(Material provided begins)

-- ==== Sys2Proof/Tests/Slice0.lean ====
section
/-!
SUPPORT. Small states, one witness for the hypotheses of each clause of the statements (witness_<statement>_<clause>), one
ill-formed term for each check of WellFormed.lean, and a few commands checked by hand against the spec.
-/
set_option linter.unusedVariables false

namespace Sys2Proof.Tests

open Sys2Proof Sys2Proof.Machine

(Material provided ends)

§ **What you are asked to do**:
All that should appear in the response is the run of lines from the first line of the entries through the line containing "set_option linter.unusedVariables false", copied exactly.

§ **Expected output**:
-- ==== Sys2Proof/Tests/Slice0.lean ====
section
/-!
SUPPORT. Small states, one witness for the hypotheses of each clause of the statements (witness_<statement>_<clause>), one
ill-formed term for each check of WellFormed.lean, and a few commands checked by hand against the spec.
-/
set_option linter.unusedVariables false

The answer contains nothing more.